- Born: Alexander Peter Rigopulos December 23, 1969 (age 56) North Andover, Massachusetts, U.S.
- Occupations: Co-founder/creative director, Harmonix, musician

= Alex Rigopulos =

American chief executive

Alexander Peter Rigopulos (born December 23, 1969 in North Andover, Massachusetts) is an American video game designer and musician, best known as the former CEO and current creative director of Harmonix Music Systems, a company he founded with Eran Egozy in 1995. He is also a member of the band Newfane with his brother Chris Rigopulos, who is the current COO at Harmonix.

==Career==
Rigopulos, born in North Andover, Massachusetts, is a graduate of Deerfield Academy along with two other brothers. He graduated with a B.S. in music and theater arts in 1990 and an M.S. in media arts and sciences in 1994 from the Media Lab at MIT. While there, he met Egozy, an electrical engineer, and they discovered ways to create interactive music devices. After they received their degrees, the two formed Harmonix to create music video games such as Frequency and Amplitude, but the company became highly successful with its contributions to both the Guitar Hero and Rock Band series of games, both which used specially designed controllers based on instruments like guitars and drum kits to mimic the playing of numerous rock songs. Rigopulos and Egozy were listed in Time magazine's 2008 list of the 100 most influential people for their work on Rock Band.

In May 2014, amid layoffs at Harmonix, Rigopulos announced that he would step down as CEO, being replaced by Steve Janiak, while he would become the chief creative officer for the company.

Rigopulos personally cites Japanese game designers Masaya Matsuura, Tetsuya Mizuguchi, and Keita Takahashi as some artists that have inspired his work at Harmonix.

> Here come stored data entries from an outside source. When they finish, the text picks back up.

/-- A register-model address is extended exactly above the base bank's 32 (20_memory R71). -/
theorem isExtended_iff {a : Nat} (ha : a ≤ 63) : isExtended a = true ↔ 31 < a := by
  simp only [isExtended, extBitPos, Nat.testBit_eq_decide_div_mod_eq, decide_eq_true_eq]
  omega

theorem isExtended_of_le {a : Nat} (ha : a ≤ 31) : isExtended a = false :=
  Bool.eq_false_iff.2 fun h => absurd ((isExtended_iff (by omega)).1 h) (by omega)

/-- A base-bank register's wire address is its own number (20_memory R72, 30_encoding R105). -/
theorem toNat_wireAddress {a : Nat} (ha : a ≤ 31) : (BitVec.ofNat 5 a).toNat = a := by
  rw [BitVec.toNat_ofNat]
  omega

section plans
variable {a : Nat} (phy : Nat) (F : FieldMap) (base : Option FieldView) (w : Word)

/-- A base-bank register is read by one frame at its own address (43_client R271). -/
theorem readPlan_base (ha : a ≤ 31) :
    readPlan phy a = (.readReg phy a, .read (BitVec.ofNat 5 phy) (BitVec.ofNat 5 a)) := by
  simp [readPlan, isExtended_of_le ha, wireIndex]

/-- An extended register is read by its EXT_ACCESS transactions (43_client R277). -/
theorem readPlan_extended (ha : 31 < a) (hm : a ≤ 63) :
    readPlan phy a = (.extRead phy a (extTransactions (BitVec.ofNat 5 phy) a .read 0).2,
      (extTransactions (BitVec.ofNat 5 phy) a .read 0).1) := by
  simp [readPlan, (isExtended_iff hm).2 ha]

/-- A base-bank register is written by one frame at its own address (43_client R271). -/
theorem writePlan_base (ha : a ≤ 31) :
    writePlan phy a F base w =
      (.writeReg phy a F base w, .write (BitVec.ofNat 5 phy) (BitVec.ofNat 5 a) w) := by
  simp [writePlan, isExtended_of_le ha, wireIndex]

/-- An extended register is written by its EXT_ACCESS transactions (43_client R277). -/
theorem writePlan_extended (ha : 31 < a) (hm : a ≤ 63) :
    writePlan phy a F base w = (.extWrite phy a F base w (extTransactions (BitVec.ofNat 5 phy) a .write w).2,
      (extTransactions (BitVec.ofNat 5 phy) a .write w).1) := by
  simp [writePlan, (isExtended_iff hm).2 ha]

end plans

/-- EXT_ACCESS is supplied when an extended register has passed the bank's check (43_client R277). -/
theorem extAccess_supplied_of_extended {ext : ExtAccess} {a : Nat} (ha : 31 < a) (hm : a ≤ 63)
    (h : ext = .refuse → isExtended a = false) : ext = .supplied := by
  cases ext with
  | supplied => rfl
  | refuse => simp [(isExtended_iff hm).2 ha] at h
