-- ==== Sys2Proof/Machine/Lighting.lean ====
section
/-! DEFINITION. Lighting (06): the lighting step of the zone evaluation. -/

namespace Sys2Proof.Machine

/-- The base level B (R89). -/
def baseLevel (o : Occupancy) (p : ProgFields) : Nat :=
  match o with
  | .occupied => p.occLevel
  | .grace => max p.vacLevel (p.occLevel / 2)
  | .vacant => p.vacLevel

/-- The daylight credit c (R90). -/
def dayCredit (c : ZoneConfig) (full : Nat) (daylight : Option Int) : Nat :=
  match daylight with
  | none => 0
  | some l => c.dayFactor * min l.toNat full / full

/-- The level after daylight t1 (R90). -/
def afterDaylight (b credit : Nat) : Nat := b * (100 - credit) / 100

/-- The floor part: F when the zone is OCCUPIED or GRACE, otherwise 0 (R91). -/
def floorPart (o : Occupancy) (c : ZoneConfig) : Nat := if o = .vacant then 0 else c.floor

/-- The target t3 from t1: door floor, override, egress floor, fire (R91). -/
def targetLevel (c : ZoneConfig) (doorsOpen : Nat) (override : Option Nat) (floor : Nat) (fire : Bool) (t1 : Nat) : Nat :=
  let doorFloor := if 0 < doorsOpen then max t1 c.doorLevel else t1
  let t2 := override.getD doorFloor
  if fire = true then 100 else max t2 floor

/-- The trimmable part (R92). -/
def trimmable (c : ZoneConfig) (t3 floor : Nat) (fire override : Bool) : Nat :=
  if fire = true ∨ override = true then 0 else min c.trimAllow (t3 - floor)

/-- The granted level g (R94). -/
def grantedLevel (c : ZoneConfig) (t3 u trim grantedTrim : Nat) : Nat :=
  if c.rated = 0 then t3
  else if trim ≤ grantedTrim then t3
  else min t3 (u + grantedTrim * 100 / c.rated)

/-- The normal ramp of P toward g (R95). -/
def normalRamp (rate p g : Nat) : Nat := if p < g then min g (p + rate) else max g (p - rate)

/-- The handover ramp of P from P0 (R96). -/
def handoverRamp (p0 g elapsed rampSeconds floor : Nat) : Nat :=
  max ((p0 : Int) + (((g : Int) - p0) * elapsed).tdiv rampSeconds).toNat floor

/-- The present level P by the one law that applies: fire, handover ramp, floor guard, normal ramp (R95 to R97). -/
def presentLevel (c : ZoneConfig) (fire : Bool) (ramp : Option (Nat × Nat × Nat)) (rise : Bool) (floor g p : Nat) : Nat :=
  if fire = true then 100
  else match ramp with
    | some (p0, elapsed, secs) => handoverRamp p0 g elapsed secs floor
    | none => if rise = true ∧ p < floor then floor else normalRamp c.rampRate p g

/-- The handover ramp that runs in zone `z`: P0, elapsed and 60 × R while elapsed is below 60 × R (R96). -/
def State.rampOfZone (s : State) (z : Nat) : Option (Nat × Nat × Nat) :=
  match s.programme with
  | .handover h => if h.elapsed < 60 * h.ramp then some (h.startLevels.getD z 0, h.elapsed, 60 * h.ramp) else none
  | _ => none

/-- The lighting fields a lighting step leaves in zone `z` (R89 to R97). -/
def State.lightFields (s : State) (z : Nat) : LightFields :=
  let c := s.zoneCfg z
  let r := s.zone z
  let locked := s.override z .light
  let floor := floorPart r.occ.state c
  let t1 := afterDaylight (baseLevel r.occ.state r.prog) (dayCredit c s.site.dayFull s.daylight)
  let t3 := targetLevel c (s.doorsOpen z) locked floor s.fire t1
  let u := t3 - trimmable c t3 floor s.fire locked.isSome
  let trim := wattsAt c.rated t3 - wattsAt c.rated u
  let g := grantedLevel c t3 u trim r.light.grantedTrim
  { target := t3, floorPart := floor, untrim := u, tier0 := wattsAt c.rated u, trim := trim, granted := g,
    present := presentLevel c s.fire (s.rampOfZone z) r.occ.rise floor g r.light.present,
    grantedTrim := r.light.grantedTrim, rated := c.rated, trimTier := c.trimTier }

/-- Step 3 of the evaluation (06). -/
def State.lightingStep (s : State) (z : Nat) : State := s.updZone z fun r => { r with light := s.lightFields z }

/-- A write that raises F while RUNNING raises the present level of an OCCUPIED or GRACE zone to it at once (R87). -/
def State.raiseToFloor (s : State) (z : Nat) : State :=
  s.updZone z fun r =>
    { r with light := { r.light with present := max r.light.present (floorPart r.occ.state (s.zoneCfg z)) } }

end Sys2Proof.Machine
end

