-- ==== Sys2Proof/Machine/Snapshots.lean ====
section
/-! DEFINITION. Snapshots (R178, R179): the layout of Record formats, the composition, the four buffers by their roles, and
the rows SNAPSHOT and SNAPSHOT_COMPOSITION. -/

namespace Sys2Proof.Machine

/-! ### The layout (12, "Snapshot") -/

/-- A reading in its 16 bits, 8000h where LOST. -/
def readingField (r : Option Int) : Nat × Nat :=
  match r with
  | none => (16, 0x8000)
  | some v => signedField 16 v

/-- A context number, 31 for absent. -/
def contextField (c : Option Nat) : Nat × Nat := (5, c.getD 31)

/-- A power or an energy of the site part: 11 bits in units of 4 kW or 4 kWh, truncated and saturating at 2047. -/
def powerField (w : Nat) : Nat × Nat := (11, min 2047 (w / 4000))

/-- The head of the look-ahead queue: its context and due minute, both 0 when the queue is empty. -/
def State.headFields (s : State) : List (Nat × Nat) :=
  match s.queue with
  | [] => [(4, 0), (14, 0)]
  | e :: _ => [(4, e.context), (14, e.due)]

/-- The handover fields: cause 3 and zeros while no handover is in progress (R86). -/
def State.handoverFields (s : State) : List (Nat × Nat) :=
  match s.programme with
  | .handover h => [(2, h.cause.code), (13, h.elapsed), (6, h.target), (6, h.count)]
  | _ => [(2, 3), (13, 0), (6, 0), (6, 0)]

/-- The window's t and W_len, 0 when no window is open. -/
def State.windowFields (s : State) : List (Nat × Nat) :=
  match s.alloc.window with
  | some w => [(12, s.windowTime w), (12, w.len)]
  | none => [(12, 0), (12, 0)]

/-- The fields of the site part, in table order, with composition count `n`. The shed state and the meter state are those
read at the latest round, as the allocation record stands at the composition (R145), and 0 while it is empty (R146); that
R19's "the shed state" of the site part is this one is DEDUCED (log 25). -/
def State.siteFields (s : State) (n : Nat) : List (Nat × Nat) :=
  [(32, n), (14, s.clock.minute), (6, s.clock.second),
   bit s.clock.valid, bit s.running, bit s.fire, bit s.alloc.record.shed, bit s.outdoorSubstituted, bit s.alloc.record.meterLost,
   bit (s.alloc.window.any Window.overRaised), bit s.store.saving.isSome,
   (2, partyCode s.authority.holder), (2, partyCode (s.authority.claim.map Claim.claimant)),
   bit s.link.sup.alive, bit s.link.pan.alive, bit s.link.notices,
   signedField 11 s.outdoor, readingField s.daylight,
   contextField s.programme.currentNo, contextField s.programme.outgoingNo, contextField s.programme.incomingNo,
   (3, s.queue.length)] ++ s.headFields ++ s.handoverFields ++
  [bit s.alloc.record.short1, bit s.alloc.record.short2, bit s.alloc.record.short3] ++ s.windowFields ++
  [powerField s.alloc.record.target, powerField s.alloc.record.used, powerField s.alloc.record.allow,
   powerField s.alloc.record.measured, powerField s.alloc.record.cavg, powerField s.alloc.record.uEst,
   powerField s.alloc.record.budget, powerField s.alloc.record.tier0,
   powerField s.alloc.last.used, powerField s.alloc.last.target, (12, s.alloc.last.len), (12, s.alloc.last.ran),
   bit s.alloc.last.exceeded, bit s.alloc.last.short]

/-- The code of a programme source (12, Zone entry). -/
def Source.code : Source → Nat
  | .idle => 0
  | .current _ => 1
  | .incoming _ => 2

/-- The owner of zone `z`'s lock of a function, as a party code, 0 for EMPTY. -/
def State.lockOwner (s : State) (z : Nat) (f : ZoneFunction) : Nat :=
  partyCode ((s.lock (lockNumber z f)).map Lock.owner)

/-- The value of zone `z`'s lock of a function; 0 for EMPTY, of which the manual states no value (DESIGN CHOICE, log 48). -/
def State.lockValue (s : State) (z : Nat) (f : ZoneFunction) : Nat := (s.override z f).getD 0

/-- The fields of zone `z`'s entry, in table order. -/
def State.zoneFields (s : State) (z : Nat) : List (Nat × Nat) :=
  let r := s.zone z
  [bit (s.enabled z), (2, r.occ.state.code), (2, r.prog.source.code), bit r.prog.preheat.isSome,
   bit r.marks.light, bit r.marks.heat, bit r.marks.vent, bit r.prog.heat, bit r.heat.cold, bit r.heat.frost,
   bit r.vent.alarm, bit r.vent.purgeEnd.isSome, bit (s.contactorDemand z), (6, s.doorsOpen z),
   readingField (s.zoneTemp z), readingField (s.zoneAir z),
   (7, r.light.target), (7, r.light.untrim), (7, r.light.granted), (7, r.light.present), (16, r.light.grantedTrim),
   signedField 16 r.heat.setpoint, (2, r.heat.stage), (2, r.heat.debtStage), (2, r.heat.units),
   (2, s.unitsGranted z), (12, r.heat.debt),
   (2, r.prog.ventMin), (2, r.vent.air), (2, r.vent.nonAir), (2, r.vent.stages), (2, s.grantedFanStage z),
   (2, s.lockOwner z .light), (2, s.lockOwner z .heat), (2, s.lockOwner z .vent),
   (7, s.lockValue z .light), (2, s.lockValue z .heat), (2, s.lockValue z .vent)]

/-- The fields of door `d`'s entry: its state, opens saturating at 16383, and open seconds. -/
def State.doorFields (s : State) (d : Nat) : List (Nat × Nat) :=
  [(2, (s.door d).state.code), (14, min 16383 (s.door d).opens), (16, (s.door d).openSeconds)]

/-- The 552 bytes of a snapshot with composition count `n` (R178). -/
def State.snapshotBytes (s : State) (n : Nat) : List Byte :=
  packPart 40 (s.siteFields n) ++ ((List.range 16).flatMap fun z => packPart 20 (s.zoneFields z)) ++
  (List.range 48).flatMap fun d => packPart 4 (s.doorFields d)

/-! ### The composition (R178) -/

/-- A composition: the next count, every block's state written into FILL, and FILL and NEWEST exchange roles. The next
composition falls P seconds on, with P as it now stands. -/
def State.compose (s : State) : State :=
  let n := s.snaps.count + 1
  { s with snaps := { s.snaps with
      fill := s.snaps.newest
      newest := some { count := n, bytes := s.snapshotBytes n }
      count := n
      nextAt := s.now + 100 * s.site.period } }

/-- SNAPSHOT_COMPOSITION (R178). -/
def execSnapshotComposition (s : State) : Host.Outcome State Fault Refusal := .next s.compose

/-! ### SNAPSHOT (R179) -/

/-- A port's HELD buffer. -/
def Snapshots.held (b : Snapshots) : Port → Option Snapshot
  | .supervisor => b.heldSup
  | .panel => b.heldPan

/-- NEWEST and the port's HELD buffer exchange roles (R179). -/
def Snapshots.exchange (b : Snapshots) (p : Port) : Snapshots :=
  match p with
  | .supervisor => { b with newest := b.heldSup, heldSup := b.newest }
  | .panel => { b with newest := b.heldPan, heldPan := b.newest }

/-- NEWEST holds a higher count than the port's HELD buffer, or the HELD buffer is empty and NEWEST is not (R179). -/
def Snapshots.newer (b : Snapshots) (p : Port) : Bool :=
  match b.newest, b.held p with
  | some n, some h => h.count < n.count
  | some _, none => true
  | none, _ => false

/-- Page `k` of a snapshot: bytes 180 × k to the lesser of 180 × k + 179 and 551 (R179). -/
def Snapshot.page (x : Snapshot) (k : Nat) : List Byte := (x.bytes.drop (180 * k)).take 180

/-- The OK reply from the port's HELD buffer, NO_DATA where it is empty (R179). -/
def State.pageReply (p : Port) (k : Nat) (new : Bool) (s : State) : State × Reply :=
  match s.snaps.held p with
  | none => answer .noData s
  | some x => taken (u8 k ++ u32 x.count ++ yesNo new ++ x.page k) s

/-- SNAPSHOT's checks after its length, and its effect (R179). -/
def State.snapshotBody (p : Port) (b : List Byte) (s : State) : State × Reply :=
  let k := rd8 b 0
  if 3 < k then answer .badReference s
  else if k = 0 ∧ s.snaps.newer p = true then
    ({ s with snaps := s.snaps.exchange p } : State).pageReply p 0 true
  else s.pageReply p k false

/-- SNAPSHOT (R179). -/
def execSnapshot (port : Port) (payload : List Byte) (s : State) : Host.Outcome State Fault Refusal :=
  .next (s.serve port .snapshot payload (withLength 1 payload (State.snapshotBody port payload)))

end Sys2Proof.Machine
end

In August 2010, Rigopulos joined the advisory board of the AbleGamers Foundation, a nonprofit dedicated to bringing the rich world of digital entertainment to people with disabilities. In September 2015, he joined the advisory board for the crowdfunding platform Fig.

Rigopulos also donated $2,000 to the ScoreHero website, a website used to track Guitar Hero and Rock Band scores. He donated $9600 to the Colbert Super PAC in 2011. He was also one of the highest backers of the Kickstarter campaign for Double Fine Productions' Broken Age, which led to a character named Alex, loosely based on Rigopulos' own image and voiced by Rigopulos, being included in the game. In April 2015, rock band The Warning met their GoFundMe goal thanks in large part to Rigopulos.